Slavin J L
University of Minnesota, Department of Food Science and Nutrition, St. Paul, MN 55108.
Crit Rev Food Sci Nutr. 1994;34(5-6):427-34. doi: 10.1080/10408399409527672.
Current dietary advice suggests consumers increase consumption of whole-grain products because of their potential role in prevention of chronic disease. Whole grains are important sources of nutrients that are in short supply in our diet, including dietary fiber, resistant starch, trace minerals, certain vitamins, and other compounds of interest in disease prevention, including phytoestrogens and antioxidants. Despite dietary recommendations to increase intake of whole grains, little epidemiological evidence is available to support the physiological importance of whole-grain intake. Most epidemiological studies focus on nutrients, rather than whole foods, so little attempt has been made to evaluate the contribution of whole grains in disease. Further, studies on vegetarians that show decreased risk of degenerative diseases are unable to separate the contribution of fruit and vegetable intake when compared with whole-grain intake and protection from disease. The few epidemiological studies that have evaluated a role for whole grains suggest that they have an important role in disease prevention and deserve more study.
当前的饮食建议表明,由于全谷物产品在预防慢性病方面的潜在作用,消费者应增加其摄入量。
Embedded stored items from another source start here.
/-- COPY_START (R204). -/
def execCopyStart (id : Nat) (s : State) : Host.Outcome State Fault Refusal :=
  match s.job id with
  | some j =>
    match j.kind with
    | .copy .. => .next (if s.copyMayStart j then s.putJob { j with started := true } else s)
    | .reloc .. | .msweep .. | .smap .. | .swb .. | .preq _ | .fampw _ | .task .. | .tdep .. | .reshard .. | .coll .. =>
      .next s
  | none => .next s
/-- The next portion of a copy can go: a portion for another module needs a place on the link to it (R254). -/
def State.portionGoes (s : State) (e : CopyEnd) (a : Nat) : Bool :=
  match e with
  | .scratch .. => true
  | .virt _ => !s.remoteVa (BitVec.ofNat 64 a) || (s.link (s.linkTo (s.homeModule a))).sends
/-- The next portion of a copy can go. -/
def State.portionReady (s : State) (j : Job) (dst : Word) (g : Vector Word 8) : Bool :=
  match copyEnd dst with
  | none => false
  | some de =>
    match nextPortion j.done (copyPortions de g) with
    | some (_, r, off, _) => s.portionGoes de (endRow de g[2] r + off)
    | none => true
/-- One portion of an own copy is read, written, and arrives (R204, R205). `incoming` is what a remote source delivers. A
source is remote as a whole, by its base; of a destination each portion is, by its own address (R201, log entry 106). -/
def State.copyPortion (s : State) (j : Job) (src : Word) (g : Vector Word 8) (de se : CopyEnd) (incoming : Delivered) :
    Host.Outcome State Fault Refusal :=
  if !j.started || j.failed || j.request.isSome then .next s
  else if j.refused then .next (s.failCopy j de g 2)
  else
    match nextPortion j.done (copyPortions de g) with
    | none => .next s
    | some (i, r, off, n) =>
      let sa := endRow se g[1] r + off
      let da := endRow de g[2] r + off
      let remote := if s.remoteVa src then some incoming else none
      if !s.portionGoes de da then .next s
      else
        match s.copyBytesAt j se remote sa n with
        | (t, j, .inr st) => t.copyStop j de g st
        | (t, j, .inl (v, p)) =>
          let v := undefineOwn t.freeCount de se (copyExtent g g[2]) sa n v
          let t := { t with freeCount := t.freeCount + n }
          match t.copyDest j de (bits g[4].toNat 23 16) da n v p with
          | .inr (t, st) => t.copyStop j de g st
          | .inl (u, pts) =>
            let j := { j with pts := pts, pos := j.pos + n, done := j.done ++ [i] }
            .next ((u.putJob j).arriveBytes j n)
/-- A portion of another module's copy command, performed at its home here in the order of this module (R184, R187, R201).
A page that is absent is requested, and the portion comes again (R167); the command's failure is its own module's. -/
def State.foreignWrite (s : State) (w : ForeignWrite) (data : Nat) : State :=
  let n := Nat.min w.bytes (64 - w.va.toNat % 64)
  let c := chase s w.root w.va .write w.user
  match c.x.st with
  | .ok =>
    if (s.readLines c.tables).inRetired c.x.pa then s.readLines c.tables
    else
      let r := (s.readLines c.tables).ruledStore (wmax w.pts c.seen) w.wid c.x.e c.x.pa n (data % 2 ^ (8 * n)) w.poison
        (!w.poison && n = 64)
      (if r.2.2 then r.1 else r.1.l2Mark (c.x.pa / 64) true).countFill c w.readCount
  | .absent => ((s.readLines c.tables).requestPage (w.va + c.delta) w.root none none).2
  | .format | .protect | .hole | .chain => s.readLines c.tables
/-- A line of this module that another module's copy command reads (R184, R187). -/
def State.foreignRead (s : State) (root : Word) (user : Bool) (va pts : Word) : State :=
  let c := chase s root va .read user
  match c.x.st with
  | .ok => if (s.readLines c.tables).inRetired c.x.pa then s.readLines c.tables else (s.engineLoad pts c).s
  | .absent => ((s.readLines c.tables).requestPage (va + c.delta) root none none).2
  | .format | .protect | .hole | .chain => s.readLines c.tables
/-- COPY_LINE_WRITE: a line write of a copy command (R184, R187, R204, R205). `data` is what comes from another module: the
bytes of a remote source with its poison, or those of its write. -/
def execCopyLineWrite (step : PortionStep) (data : Delivered) (s : State) : Host.Outcome State Fault Refusal :=
  match step with
  | .foreignWrite w => .next (s.foreignWrite w data.data)
  | .foreignRead root user va pts => .next (s.foreignRead root user va pts)
  | .own id =>
    match s.job id with
    | none => .next s
    | some j =>
      match j.kind with
      | .copy dst src g =>
        match copyEnd dst, copyEnd src with
        | some de, some se => s.copyPortion j src g de se data
        | _, _ => .next s
      | .reloc .. | .msweep .. | .smap .. | .swb .. | .preq _ | .fampw _ | .task .. | .tdep .. | .reshard .. | .coll .. =>
        .next s
/-- The CEERR status of a failure at the remote end (R205, R233). -/
def failStatus : CopyFailure → Nat
  | .pageRefused => 2
  | .protection => 3
  | .linkLost => 4
  | .retired => 1
  | .chain => 7
/-- COPY_COMPLETE: after the last write a counter falls; a failure of the remote end or of the way to it fails the command
(R205). -/
def execCopyComplete (id : Nat) (fail : Option CopyFailure) (s : State) : Host.Outcome State Fault Refusal :=
  match s.job id with
  | none => .next s
  | some j =>
    match j.kind with
    | .copy dst _ g =>
      if j.copyEnded g then .next ((s.arriveCounter j).dropJob id)
      else
        match fail, copyEnd dst with
        | some why, some de => .next (((s.failCopy j de g (failStatus why)).arriveCounter j).dropJob id)
        | _, _ => .next s
    | .reloc .. | .msweep .. | .smap .. | .swb .. | .preq _ | .fampw _ | .task .. | .tdep .. | .reshard .. | .coll .. =>
      .next s
/-- The way to a virtual address leads over a lost link. -/
def State.wayLost (s : State) (va : Word) : Bool := s.remoteVa va && s.lostTo (s.homeModule va.toNat)
/-- A copy needs a lost link (R254): to its source, or to a portion of its destination that it has not written (log entry
106). -/
def State.copyLost (s : State) (j : Job) (dst src : Word) (g : Vector Word 8) : Bool :=
  s.wayLost src ||
    match copyEnd dst with
    | some (.virt va) =>
      ((copyPortions (.virt va) g).zipIdx).any fun (p, i) =>
        !j.done.contains i && s.wayLost (BitVec.ofNat 64 (endRow (.virt va) g[2] p.1 + p.2.1))
    | some (.scratch ..) | none => false
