/-! The start of a job (R267, R384). -/

/-- A PCANCEL that waited for a COLL waits no more. -/
def State.uncancel (s : State) (p : Nat × Nat) : State := { s with precancels := s.precancels.filter fun q => q ≠ p }
/-- The PCANCELs that waited for the tiles of a COLL have taken effect at its start (R265). -/
def State.startedColl (s : State) (id : Nat) (c : Coll) : State :=
  { s with precancels := s.precancels.filter fun p => p.1 ≠ id || !(c.cnt ≤ p.2 && p.2 < c.cnt + c.tiles.length) }
/-- The job of a COLL is gone. Where it has not proceeded it has left the counters unchanged, and the PCANCELs behind it act on
what stands before it (R265, R267). -/
def State.dropColl (s : State) (j : Job) : State :=
  (s.precancels.filter fun p => p.1 = j.id).foldl (fun (t : State) p => (t.uncancel p).cancelBehind j.work j.id p.2)
    (s.dropJob j.id)
/-- PCANCELs whose COLL turns out to give their counter no tile: its record has shown another, or it has started (R265). -/
def State.misplaced (s : State) : List (Job × Nat) :=
  s.precancels.filterMap fun p => (s.job p.1).bind fun j => if (s.tileAhead j p.2).isNone then some (j, p.2) else none
/-- These act on what stands before that COLL; then every PWAIT ends whose condition holds (R265, R271). -/
def State.settlePlanes (s : State) : State :=
  (s.misplaced.foldl (fun (t : State) (j, pa) => (t.uncancel (j.id, pa)).cancelBehind j.work j.id pa) s).wakePlanes
/-- Some PWAIT ends, or some PCANCEL has still to act. -/
def State.planesDue (s : State) : Bool :=
  s.misplaced ≠ [] || s.places.any fun l => (s.ctx l).woken.isNone && (s.planesEnd (s.ctx l)).isSome
/-- Write OUT and report completion (R266, R274). Where OUT cannot be written the report still comes (R384). -/
def State.endColl (s : State) (j : Job) (record : Word) (result drops whole : Nat) : Host.Outcome State Fault Refusal :=
  let v := drops % 2 ^ 32 + result * 2 ^ 32 + whole * 2 ^ 40
  match State.jobWrite j false 2 s j.pts (record + 48) 8 v with
  | .inl r => .next (((r.1.arriveOnce { j with pts := r.2 }).dropColl j).wakePlanes)
  | .inr (_, .hole) => .fault .reservedAddress
  | .inr (s, .absent va) =>
    if j.refusedPage va then .next (((s.faultRecord result j.loc).arriveOnce j).dropColl j).wakePlanes
    else .next (s.jobRequest j va)
  | .inr (s, .status _) => .next (((s.faultRecord result j.loc).arriveOnce j).dropColl j).wakePlanes
/-- An element of the source, exactly, in FP32; none where it could not be read (R268, R384). -/
def sourceF32 (fmt : Nat) (x : Option Nat) : BitVec 32 :=
  match x with
  | none => 0x7FC00000#32
  | some n =>
    if fmt = 0 then BitVec.ofNat 32 n
    else if fmt = 1 then BitVec.ofNat 32 (n * 65536)
    else BitVec.ofNat 32 (fmtF32.rne (fmtF16.decode n))
/-- Read the lines of `n` bytes from `va` on, each once: they stay with the job (R294). With `soft`, a line that cannot be
read or is poisoned stays as a poisoned line and posts a fault record (R384). -/
def State.readOnce (soft : Bool) : Nat → State → Job → Word → Nat → State × Job × Option EngineStop
  | 0, s, j, _, _ => (s, j, none)
  | fuel + 1, s, j, va, n =>
    let k := Nat.min n (64 - va.toNat % 64)
    let line := va.toNat / 64
    let go (s : State) (j : Job) := State.readOnce soft fuel s j (va + BitVec.ofNat 64 k) (n - k)
    let w := s.walked j.root j.user va .read
    let bad := go (w.faultRecord 0x0A j.loc) { j with src := j.src ++ [(line, 0, true)] }
    if n = 0 then (s, j, none)
    else if (j.src.lookup line).isSome then go s j
    else
      match s.jobChase j.root j.user va .read with
      | .inl c =>
        let r := s.engineLoad j.pts c
        let s := if soft && r.poison then r.s.faultRecord 0x0A j.loc else r.s
        go s { j with pts := r.pts, src := j.src ++ [(line, r.data, r.poison)] }
      | .inr (.absent a) => if soft && j.refusedPage a then bad else (w, j, some (.absent a))
      | .inr (.status n) => if soft then bad else (w, j, some (.status n))
      | .inr .hole => (w, j, some .hole)
/-- A member of the group is reached over a link without PLANE: directly, or by the link by which its copies go (R272, R273,
log entry 74). -/
def State.foreignGroup (s : State) (group : List Nat) : Bool :=
  (s.links.toList.any fun l => l.up && !l.plane && group.contains l.partner.toNat) ||
    group.any fun m => m ≠ s.module.toNat && (s.link (s.linkTo m)).up && !(s.link (s.linkTo m)).plane
/-- The collective of a record with its group table (R266, R272). -/
def collOf (s : State) (j : Job) (r : Nat) (group : List Nat) : Coll :=
  let c := Coll.ofRecord j.loc r
  { c with group := group, whole := !c.plane || c.version = 0x0200 || s.foreignGroup group }
/-- Enter this module's own tile `t` at its local destination, if it has one. -/
def Coll.contribute (c : Coll) (t : Nat) (vs : List (BitVec 32)) : Coll :=
  match c.destOf t c.rank with
  | none => c
  | some u =>
    let h := tileHeader vs
    { c with tiles := c.tiles.modify u fun y =>
        { y with headers := y.headers ++ [(c.rank, h.1, h.2)], wholes := y.wholes ++ [(c.rank, vs)] } }
/-- The local contributions of a job, read from its source (R268). -/
def Coll.contributeAll (c : Coll) (es : List (BitVec 32)) : Coll :=
  (List.range c.tileCount).foldl (fun c t => Coll.contribute c t ((es.drop (256 * t)).take 256)) c
/-- Read what is still unread of the source, and enter this module's contributions (R268, R384). -/
def State.readSource (s : State) (j : Job) (record : Word) (c : Coll) : Host.Outcome State Fault Refusal :=
  let es := c.srcBytes
  let n := c.tileCount * 256
  let r := State.readOnce true (n * es / 64 + 2) s j c.src (n * es)
  match r.2.2 with
  | some .hole => .fault .reservedAddress
  | some (.absent va) => .next (r.1.jobRequest r.2.1 va)
  | some (.status _) => .next (r.1.putJob r.2.1)
  | none =>
    let l := (List.range n).map fun i => r.2.1.elem (c.src.toNat + es * i) es
    let c := { c with read := true, result := if c.result = 0 && l.any Option.isNone then 0x0A else c.result }
    .next (r.1.putJob { r.2.1 with src := [], kind := .coll record (some (c.contributeAll (l.map (sourceF32 c.fmt)))) })
/-- A collective as the PCANCELs behind it leave it at its start (R265, R271). -/
def State.precancelled (s : State) (id : Nat) (c : Coll) : Coll :=
  { c with tiles := (c.tiles.zipIdx).map fun (y, i) => if s.precancels.contains (id, c.cnt + i) then y.freeze else y }
/-- A collective at its start whose tiles in a list a store has reached since its issue (R11, R274). -/
def Coll.spoilt (c : Coll) (stale : List Nat) : Coll :=
  { c with tiles := (c.tiles.zipIdx).map fun (y, i) => { y with spoiled := stale.contains i } }
/-- The job proceeds after its checks: it is active, its counters are zero, then it reads its source (R267, R268). The
tiles of a COLL whose work has ended before are frozen at once (R274, log entry 79), and so are those that a PCANCEL behind it
has cancelled (R265). -/
def State.runColl (s : State) (j : Job) (record : Word) (c : Coll) : Host.Outcome State Fault Refusal :=
  let lost := s.countersLost c
  let s := if lost then s.faultRecord 0x0B j.loc else s.counterWrites c
  let c := if lost then c.lost else c
  let c := { c.spoilt j.stale with read := !c.contributes }
  let early := j.ended.isSome || s.precancels.any fun p => p.1 = j.id
  let c := if j.ended.isSome then c.frozen else s.precancelled j.id c
  let s := if early && !lost then s.counterWrites c else s
  let j := { j with started := true, src := [], stale := [], kind := .coll record (some c) }
  let s := (s.startedColl j.id c).putJob j
  let s := if early || lost then s.wakePlanes else s
  if c.read then .next s else s.readSource j record c
/-- The record or its group table cannot be read (R384). -/
def State.collUnread (s : State) (j : Job) (record : Word) (st : Option EngineStop) :
    Host.Outcome State Fault Refusal :=
  match st with
  | some .hole => .fault .reservedAddress
  | some (.absent va) =>
    if j.refusedPage va then (s.faultRecord 0x09 j.loc).endColl j record 0x09 0 0 else .next (s.jobRequest j va)
  | some (.status _) | none => (s.faultRecord 0x09 j.loc).endColl j record 0x09 0 0
/-- The start of a job: the record, its checks, its group table (R267). What it has read it reads no more (R294). Where
the record gives it a footprint that an earlier job or task meets, it waits for that one (R200). -/
def State.startColl (s : State) (j : Job) (record : Word) : Host.Outcome State Fault Refusal :=
  let q := State.readOnce false 2 s j record 64
  match q.2.2, q.2.1.kept record.toNat 64 with
  | some st, _ => q.1.collUnread q.2.1 record (some st)
  | none, none => q.1.collUnread q.2.1 record none
  | none, some r =>
    let j := { q.2.1 with foot := collFoot j r }
    match q.1.collCheck j r with
    | some n => q.1.endColl j record n 0 0
    | none =>
      if q.1.jobHeld j then .next (q.1.putJob j)
      else
      let n := bits r 59 48 + 1
      let table := bits r 383 320
      let t := State.readOnce false (n / 32 + 2) q.1 j (BitVec.ofNat 64 table) (2 * n)
      match t.2.2, t.2.1.kept table (2 * n) with
      | some st, _ => t.1.collUnread t.2.1 record (some st)
      | none, none => t.1.collUnread t.2.1 record none
      | none, some g =>
        match t.1.groupCheck r (groupOf n g) with
        | some m => t.1.endColl t.2.1 record m 0 0
        | none => t.1.runColl t.2.1 record (collOf t.1 t.2.1 r (groupOf n g))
全谷物是我们饮食中供应不足的营养素的重要来源,包括膳食纤维、抗性淀粉、微量矿物质、某些维生素以及其他对疾病预防有益的化合物,如植物雌激素和抗氧化剂。尽管有饮食建议增加全谷物的摄入量,但几乎没有流行病学证据支持全谷物摄入的生理重要性。大多数流行病学研究关注的是营养素,而非完整食物,因此几乎没有尝试评估全谷物在疾病中的作用。此外,对素食者的研究表明,与全谷物摄入相比,他们患退行性疾病的风险降低,但这些研究无法区分水果和蔬菜摄入的贡献以及全谷物摄入对疾病的预防作用。少数评估全谷物作用的流行病学研究表明,它们在疾病预防中具有重要作用,值得进一步研究。